I'd thrown myself into my research after that, using work as a shield against the vulnerability of dating. Better to be alone than to risk another devastating discovery that I was just a placeholder until someone more suitable came along. Better to focus on plants, which don't lie or betray or leave you for your sister.

But the damage was done. Every time a man showed interest, I heard David's voice explaining why I wasn't ready, wasn't experienced enough, wasn't mature enough for a real relationship. Every invitation to coffee or dinner felt like a prelude to inevitable disappointment when they realized how inexperienced I was.

So I'd stayed a virgin, not out of moral conviction but out of fear. Fear that anyone I gave myself to would find me lacking compared to someone with more experience, more confidence, more of whatever it was that made Sarah irresistible to men who'd claimed to care about me.

The virginity that had started as a choice became armor, then prison.
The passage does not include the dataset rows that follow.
-- ==== Sys2Proof/Decode.lean ====
section
/-! DEFINITION. The descriptor codec (30_encoding.md R62 to R73): decoding is total on 128-bit words and names why it
refuses one; `encode` is written from the same field table. -/

namespace Sys2Proof

/-- `D[lo + len - 1 : lo]` as an unsigned integer (00_scope.md R6). -/
def field (D : Descriptor) (lo len : Nat) : Nat := D.toNat / 2 ^ lo % 2 ^ len

/-- `sext_32` (00_scope.md R6). -/
def sext32 (v : Nat) : Int := if v < 2 ^ 31 then (v : Int) else (v : Int) - 2 ^ 32

/-- The `WIDTH` code, two bits: all four are legal (R63). -/
def Width.ofCode (v : Nat) : Width :=
  match v with
  | 0 => .w4
  | 1 => .w6
  | 2 => .w8
  | _ => .w14

/-- The `ORIENT` bit (R64). -/
def Orient.ofCode (v : Nat) : Orient := if v = 0 then .horizontal else .vertical

/-- The `DEPTH` code, two bits: code 3 is reserved (R66, R71). -/
def Depth.ofCode (v : Nat) : Option Depth :=
  match v with
  | 0 => some .d8
  | 1 => some .d10
  | 2 => some .d12
  | _ => none

/-- `STRIDE` (R69). -/
def strideField (D : Descriptor) : Int := sext32 (field D 64 32)

/-- `BASE` (R68). -/
def baseField (D : Descriptor) : Nat := field D 96 32

/-- `BLIMIT0`, `LIMIT0`, `THRESH0` (R62). -/
def par0Field (D : Descriptor) : Params :=
  { blimit := field D 16 8, limit := field D 24 8, thresh := field D 32 8 }

/-- `BLIMIT1`, `LIMIT1`, `THRESH1` (R62). -/
def par1Field (D : Descriptor) : Params :=
  { blimit := field D 40 8, limit := field D 48 8, thresh := field D 56 8 }

/-- The opcode map of R70: `{DUAL, ORIENT, WIDTH}` names one command. -/
def instrOf (dual : Bool) (o : Orient) (w : Width) (d : Depth) (base : Nat) (stride : Int) (p0 p1 : Params) : Instr :=
  match dual, o, w with
  | false, .horizontal, .w4 => .lpfH4 d base stride p0
  | false, .horizontal, .w6 => .lpfH6 d base stride p0
  | false, .horizontal, .w8 => .lpfH8 d base stride p0
  | false, .horizontal, .w14 => .lpfH14 d base stride p0
  | false, .vertical, .w4 => .lpfV4 d base stride p0
  | false, .vertical, .w6 => .lpfV6 d base stride p0
  | false, .vertical, .w8 => .lpfV8 d base stride p0
  | false, .vertical, .w14 => .lpfV14 d base stride p0
  | true, .horizontal, .w4 => .lpfH4D d base stride p0 p1
  | true, .horizontal, .w6 => .lpfH6D d base stride p0 p1
  | true, .horizontal, .w8 => .lpfH8D d base stride p0 p1
  | true, .horizontal, .w14 => .lpfH14D d base stride p0 p1
  | true, .vertical, .w4 => .lpfV4D d base stride p0 p1
  | true, .vertical, .w6 => .lpfV6D d base stride p0 p1
  | true, .vertical, .w8 => .lpfV8D d base stride p0 p1
  | true, .vertical, .w14 => .lpfV14D d base stride p0 p1

/-- R73, its three reserved checks in R73's order (which is also R222's order of report). -/
def decode (D : Descriptor) : Except Reserved Instr :=
  if field D 6 10 ≠ 0 then .error .bits
  else
    match Depth.ofCode (field D 4 2) with
    | none => .error .depth
    | some d =>
      if field D 3 1 = 0 ∧ field D 40 24 ≠ 0 then .error .params
      else
        .ok (instrOf (decide (field D 3 1 ≠ 0)) (Orient.ofCode (field D 2 1)) (Width.ofCode (field D 0 2)) d
          (baseField D) (strideField D) (par0Field D) (par1Field D))

/-- A single command as R73's record: `E = 1`, its unused second triple zero as in its encoding (R71 (c)). -/
def singleCmd (w : Width) (o : Orient) (d : Depth) (base : Nat) (stride : Int) (p : Params) : Cmd :=
  { width := w, orient := o, dual := false, depth := d, par0 := p, par1 := { blimit := 0, limit := 0, thresh := 0 },
    stride := stride, base := base }

/-- A dual command as R73's record: `E = 2`. -/
def dualCmd (w : Width) (o : Orient) (d : Depth) (base : Nat) (stride : Int) (p q : Params) : Cmd :=
  { width := w, orient := o, dual := true, depth := d, par0 := p, par1 := q, stride := stride, base := base }

/-- The record `Cmd(…)` of R73 for a command: the width, orientation and arity its opcode stands for (R70). -/
def Instr.cmd (i : Instr) : Cmd :=
  match i with
  | .lpfH4 d base stride p => singleCmd .w4 .horizontal d base stride p
  | .lpfH6 d base stride p => singleCmd .w6 .horizontal d base stride p
  | .lpfH8 d base stride p => singleCmd .w8 .horizontal d base stride p
  | .lpfH14 d base stride p => singleCmd .w14 .horizontal d base stride p
  | .lpfV4 d base stride p => singleCmd .w4 .vertical d base stride p
  | .lpfV6 d base stride p => singleCmd .w6 .vertical d base stride p
  | .lpfV8 d base stride p => singleCmd .w8 .vertical d base stride p
  | .lpfV14 d base stride p => singleCmd .w14 .vertical d base stride p
  | .lpfH4D d base stride p q => dualCmd .w4 .horizontal d base stride p q
  | .lpfH6D d base stride p q => dualCmd .w6 .horizontal d base stride p q
  | .lpfH8D d base stride p q => dualCmd .w8 .horizontal d base stride p q
  | .lpfH14D d base stride p q => dualCmd .w14 .horizontal d base stride p q
  | .lpfV4D d base stride p q => dualCmd .w4 .vertical d base stride p q
  | .lpfV6D d base stride p q => dualCmd .w6 .vertical d base stride p q
  | .lpfV8D d base stride p q => dualCmd .w8 .vertical d base stride p q
  | .lpfV14D d base stride p q => dualCmd .w14 .vertical d base stride p q

/-- R63. -/
def Width.code (w : Width) : Nat :=
  match w with
  | .w4 => 0
  | .w6 => 1
  | .w8 => 2
  | .w14 => 3

/-- R64. -/
def Orient.code (o : Orient) : Nat :=
  match o with
  | .horizontal => 0
  | .vertical => 1

/-- R66. -/
def Depth.code (d : Depth) : Nat :=
  match d with
  | .d8 => 0
  | .d10 => 1
  | .d12 => 2

/-- A parameter triple as the 24 bits it takes in the descriptor, `blimit` lowest (R62). -/
def Params.bits (p : Params) : Nat := p.blimit + p.limit * 2 ^ 8 + p.thresh * 2 ^ 16

/-- The descriptor of a record, as a number: the field table of R62, `RSV0` zero. -/
def Cmd.bits (c : Cmd) : Nat :=
  c.width.code + c.orient.code * 2 ^ 2 + (if c.dual then 1 else 0) * 2 ^ 3 + c.depth.code * 2 ^ 4
    + c.par0.bits * 2 ^ 16 + c.par1.bits * 2 ^ 40 + (c.stride % 2 ^ 32).toNat * 2 ^ 64 + c.base * 2 ^ 96

/-- The descriptor of a command (R62, R73). -/
def encode (i : Instr) : Descriptor := BitVec.ofNat 128 i.cmd.bits

/-- The host's reading of one row of the opcode table: the command port takes one 128-bit word (R60), whose bits above
`nbits` are zero. -/
def decodeTableWord (nbits w : Nat) : Option Instr :=
  match decode (BitVec.ofNat 128 (w % 2 ^ nbits)) with
  | .ok i => some i
  | .error _ => none

/-- The descriptor whose 32-bit words are `W0` to `W3`, least significant first (R62). -/
def ofWords (w0 w1 w2 w3 : BitVec 32) : Descriptor := w3 ++ w2 ++ w1 ++ w0

end Sys2Proof
end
Protection from being found inadequate, but proof that I wasn't woman enough to be chosen first by anyone who mattered.

And now Sarah wants to help my career again. Wants to connect me with people who supposedly value my research, my expertise, my specific talents.

I open my eyes and stare at the invitation sitting on my desk. Elegant paper, expensive ink, offering recognition from people who know my name and want my expertise. Everything I've dreamed of since that night in David's apartment, when I decided that if I couldn't be loved, I'd settle for being brilliant enough to matter.